In the meantime, it said in a statement, "Catholic institutions will continue for the immediate future providing the contraception coverage under formal protest."

The conference's executive director called it "a sad day for religious liberty" in New York and in the U.S.

In orders issued the first day of the 2007-08 term, the court without comment let stand a New York State Court of Appeals ruling that said religious groups may not be exempt from provisions of the Women's Health and Wellness Act of 2002.

The state law requires employers who offer prescription benefits to employees to include coverage for birth control pills. The law also requires health plans to cover other services for women including mammography, cervical cancer screening and bone density tests.

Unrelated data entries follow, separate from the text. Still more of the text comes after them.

-- ==== Sys2Proof/Laws/TextCodec.lean ====
section
/-! SUPPORT. What the sign of an address can be, character by character. -/

namespace Sys2Proof.TextCodec

/-- A token of one character that is no sign is malformed. -/
theorem parseSign_other {c : Char} (hp : c ≠ '+') (hm : c ≠ '-') : parseSign [c] = .error .malformedSign := by
  simp [parseSign, hp, hm]

theorem addressSign_digit {c : Char} (rest : List Char) (h : isDecimal c = true) :
    addressSign (c :: rest) = .ok (.pos, c :: rest) := by
  simp [addressSign, h]

@[simp] theorem addressSign_minus (rest : List Char) : addressSign ('-' :: rest) = .ok (.neg, rest) := rfl

@[simp] theorem addressSign_plus (rest : List Char) : addressSign ('+' :: rest) = .error .malformedLine := rfl

@[simp] theorem addressSign_nil : addressSign [] = .error .malformedLine := rfl

/-- A character that is neither a digit nor a sign fails with `MalformedSign`. -/
theorem addressSign_other {c : Char} (rest : List Char) (hd : isDecimal c = false) (hp : c ≠ '+') (hm : c ≠ '-') :
    addressSign (c :: rest) = .error .malformedSign := by
  simp [addressSign, hd, parseSign_other hp hm]

end Sys2Proof.TextCodec
end

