/-- Of the data an instruction writes, only that of opcode `24+k` comes from index register `k`. -/
theorem writtenCell_setIndex {i : Instr} {r : IndexReg} (h : i.opcode.toNat ≠ 24 + regNumber r) (s : State)
    (v : IndexCell) (addr : Nat) : writtenCell i (s.setIndex r v) addr = writtenCell i s addr := by
  have source_kept (q : IndexReg) (hq : i.opcode.toNat = 24 + regNumber q) :
      (s.setIndex r v).readIndex q = s.readIndex q :=
    State.readIndex_setIndex_other s r q v fun hqr => h (hqr ▸ hq)
  cases i
  case st1 | st2 | st3 | st4 | st5 | st6 =>
    simp only [writtenCell, mergeField_setIndex]
    rw [source_kept]
    rfl
  all_goals simp [writtenCell]

/-! ## What an address depends on -/

@[simp] theorem effectiveAddress_setA (o : Operand) (s : State) (v : Cell) :
    effectiveAddress o (s.setA v) = effectiveAddress o s :=
  effectiveAddress_congr fun r _ => State.setA_readIndex s v r

@[simp] theorem effectiveAddress_setX (o : Operand) (s : State) (v : Cell) :
    effectiveAddress o (s.setX v) = effectiveAddress o s :=
  effectiveAddress_congr fun r _ => State.setX_readIndex s v r

theorem effectiveAddress_setFlags (o : Operand) (s : State) (v : Overflow) (c : Comparison) :
    effectiveAddress o ((s.setOv v).setCi c) = effectiveAddress o s :=
  effectiveAddress_congr fun r _ => by simp

/-- The register a selector names has the selector's number. -/
theorem toNat_eq_of_selectIndex {b : Byte} {r : IndexReg} (h : selectIndex b = some r) : b.toNat = regNumber r := by
  unfold selectIndex at h
  split at h <;> cases h <;> assumption

theorem effectiveAddress_setIndex {o : Operand} {r : IndexReg} (h : o.index.toNat ≠ regNumber r) (s : State)
    (v : IndexCell) : effectiveAddress o (s.setIndex r v) = effectiveAddress o s :=
  effectiveAddress_congr fun q hq =>
    State.readIndex_setIndex_other s r q v fun hqr => h (hqr ▸ toNat_eq_of_selectIndex hq)

/-! ## Noninterference, for any change of the state -/

/-- A change of the state passes through an instruction when neither its address nor its act depends on it. -/
theorem exec_commutes {i : Instr} {s : State} (change : State → State)
    (hrespond : ∀ t p, change (State.respond t p) = (change t).respond p)
    (haddress : effectiveAddress i.operand (change s) = effectiveAddress i.operand s)
    (hact : ∀ addr, actAt i (change s) addr = change (actAt i s addr)) :
    exec i (change s) = mapNext change (exec i s) := by
  have hresolve := resolve_congr haddress
  rw [exec_eq i (change s)]
  obtain ⟨e, he, hexec⟩ | ⟨addr, haddr, hexec⟩ := exec_cases i s
  · rw [atAddress_of_error _ (hresolve.trans he), hexec]
    exact congrArg _ (hrespond s _).symm
  · rw [atAddress_of_ok _ (hresolve.trans haddr), hexec, hact]
    exact congrArg _ (hrespond _ _).symm

/-- A change of the state is lost when an instruction that completes with `OK` overwrites what was changed. -/
theorem exec_overwrites {i : Instr} {s t : State} (change : State → State)
    (haddress : effectiveAddress i.operand (change s) = effectiveAddress i.operand s)
    (hact : ∀ addr, actAt i (change s) addr = actAt i s addr)
    (h : exec i s = .next t) (hok : t.response = some (.status .ok)) : exec i (change s) = .next t := by
  obtain ⟨e, he, hexec⟩ | ⟨addr, haddr, hexec⟩ := exec_cases i s
  · rw [hexec] at h
    cases h
    exact absurd (by simpa using hok) (resolve_error_ne_ok he)
  · rw [exec_eq, atAddress_of_ok _ ((resolve_congr haddress).trans haddr), hact, ← hexec, h]
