def assignedMajor0F (w : IWord) : Bool :=
  scalarReg (fld w 12 7) && scalarReg (fld w 5 7)

def assignedMajor10 (w : IWord) : Bool :=
  scalarReg (fld w 12 7) && scalarReg (fld w 5 7)

def assignedMajor11 (w : IWord) : Bool :=
  scalarReg (fld w 12 7) && scalarReg (fld w 5 7)

def assignedMajor12 (w : IWord) : Bool :=
  scalarReg (fld w 12 7) && scalarReg (fld w 5 7)

def assignedMajor13 (w : IWord) : Bool :=
  scalarReg (fld w 12 7) && scalarReg (fld w 5 7)

def assignedMajor14 (w : IWord) : Bool :=
  if fld w 9 3 = 0 then
    scalarReg (fld w 19 7) && scalarReg (fld w 12 7)
  else if fld w 9 3 = 1 then
    scalarReg (fld w 19 7) && scalarReg (fld w 12 7)
  else if fld w 9 3 = 2 then
    scalarReg (fld w 19 7) && scalarReg (fld w 12 7)
  else if fld w 9 3 = 3 then
    scalarReg (fld w 19 7) && scalarReg (fld w 12 7)
  else if fld w 9 3 = 4 then
    scalarReg (fld w 19 7) && scalarReg (fld w 12 7)
  else if fld w 9 3 = 5 then
    scalarReg (fld w 19 7) && scalarReg (fld w 12 7)
  else if fld w 9 3 = 6 then
    scalarReg (fld w 19 7) && scalarReg (fld w 12 7)
  else false

def assignedMajor15 (w : IWord) : Bool :=
  if fld w 9 3 = 0 then
    scalarReg (fld w 19 7) && scalarReg (fld w 12 7)
  else if fld w 9 3 = 1 then
    scalarReg (fld w 19 7) && scalarReg (fld w 12 7)
  else if fld w 9 3 = 2 then
    scalarReg (fld w 19 7) && scalarReg (fld w 12 7)
  else if fld w 9 3 = 3 then
    scalarReg (fld w 19 7) && scalarReg (fld w 12 7)
  else false

def assignedMajor16 (w : IWord) : Bool :=
  if fld w 0 5 = 0 then
    scalarReg (fld w 19 7) && scalarReg (fld w 12 7) && scalarReg (fld w 5 7)
  else if fld w 0 5 = 1 then
    scalarReg (fld w 19 7) && scalarReg (fld w 12 7) && scalarReg (fld w 5 7)
  else if fld w 0 5 = 2 then
    scalarReg (fld w 19 7) && scalarReg (fld w 12 7) && scalarReg (fld w 5 7)
  else if fld w 0 5 = 3 then
    scalarReg (fld w 19 7) && scalarReg (fld w 12 7) && scalarReg (fld w 5 7)
  else if fld w 0 5 = 4 then
    scalarReg (fld w 19 7) && scalarReg (fld w 12 7) && scalarReg (fld w 5 7)
  else if fld w 0 5 = 5 then
    scalarReg (fld w 19 7) && scalarReg (fld w 12 7) && scalarReg (fld w 5 7)
  else if fld w 0 5 = 6 then
    scalarReg (fld w 19 7) && scalarReg (fld w 12 7) && scalarReg (fld w 5 7)
  else if fld w 0 5 = 7 then
    scalarReg (fld w 19 7) && scalarReg (fld w 12 7) && scalarReg (fld w 5 7)
  else if fld w 0 5 = 8 then
    scalarReg (fld w 19 7) && scalarReg (fld w 12 7) && scalarReg (fld w 5 7)
  else if fld w 0 5 = 9 then
    scalarReg (fld w 19 7) && scalarReg (fld w 12 7) && scalarReg (fld w 5 7)
  else if fld w 0 5 = 16 then
    scalarReg (fld w 19 7) && scalarReg (fld w 12 7) && scalarReg (fld w 5 7)
  else if fld w 0 5 = 17 then
    scalarReg (fld w 19 7) && scalarReg (fld w 12 7) && scalarReg (fld w 5 7)
  else if fld w 0 5 = 18 then
    scalarReg (fld w 19 7) && scalarReg (fld w 12 7) && scalarReg (fld w 5 7)
  else if fld w 0 5 = 19 then
    scalarReg (fld w 19 7) && scalarReg (fld w 12 7) && scalarReg (fld w 5 7)
  else if fld w 0 5 = 20 then
    scalarReg (fld w 19 7) && scalarReg (fld w 12 7) && scalarReg (fld w 5 7)
  else if fld w 0 5 = 21 then
    scalarReg (fld w 19 7) && scalarReg (fld w 12 7) && scalarReg (fld w 5 7)
  else if fld w 0 5 = 22 then
    scalarReg (fld w 19 7) && scalarReg (fld w 12 7) && scalarReg (fld w 5 7)
  else if fld w 0 5 = 23 then
    scalarReg (fld w 19 7) && scalarReg (fld w 12 7) && scalarReg (fld w 5 7)
  else if fld w 0 5 = 24 then
    scalarReg (fld w 19 7) && scalarReg (fld w 12 7) && scalarReg (fld w 5 7)
  else if fld w 0 5 = 25 then
    scalarReg (fld w 19 7) && scalarReg (fld w 12 7) && scalarReg (fld w 5 7)
  else if fld w 0 5 = 26 then
    scalarReg (fld w 19 7) && scalarReg (fld w 12 7) && scalarReg (fld w 5 7)
  else false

The Catholic conference and other church-affiliated agencies had argued that the law is an unconstitutional violation of religious freedom for religious employers who hold the tenet that contraception and abortion are immoral. They had argued that the law ceded to government the power to define religious faith and practice.

New York's law was challenged by a variety of Catholic and Protestant churches, schools, health care organizations and social service agencies.

"This is a sad day for religious liberty in our state and nation," said Richard E. Barnes, executive director of the New York State Catholic Conference, in a statement.

Church teaching holds that artificial contraception is sinful and prescription insurance coverage for all employees of church institutions routinely exempts coverage for birth control pills, just as employee health insurance exempts coverage for abortion, sterilization and other procedures the church considers immoral.

"The church's unpopular teaching on contraception was an easy target for the church's detractors," said Barnes. "But as the state's attorneys have conceded in open court, the principle they were defending would have been exactly the same if the issue was abortion rather than contraception."

He went on to say that "an abortion mandate will now become a front-burner issue for the same advocates who promoted the contraception bill." In the last several sessions of the state Assembly, bills have been introduced that would mandate abortion coverage in all insurance plans, he said.

Gov. Eliot Spitzer earlier this year offered his own legislation that would require all insurance plans to cover abortions and require even religiously affiliated hospitals to allow abortions to be performed on the premises.

The U.S. Supreme Court in 2004 rejected a similar appeal of a California court ruling that found Catholic Charities of Sacramento must comply with that state's law requiring prescription coverage to include contraceptives. Since then Catholic institutions in California have dealt with the requirement in a variety of ways, said Carol Hogan, director for communications of the California Catholic Conference.

California's law applies to insurance companies, so some dioceses have gone to a self-insurance system that is not subject to the requirement about contraceptives. Hogan said some church institutions remain exempt because of provisions in the California law covering organizations that exist primarily to inculcate religious faith.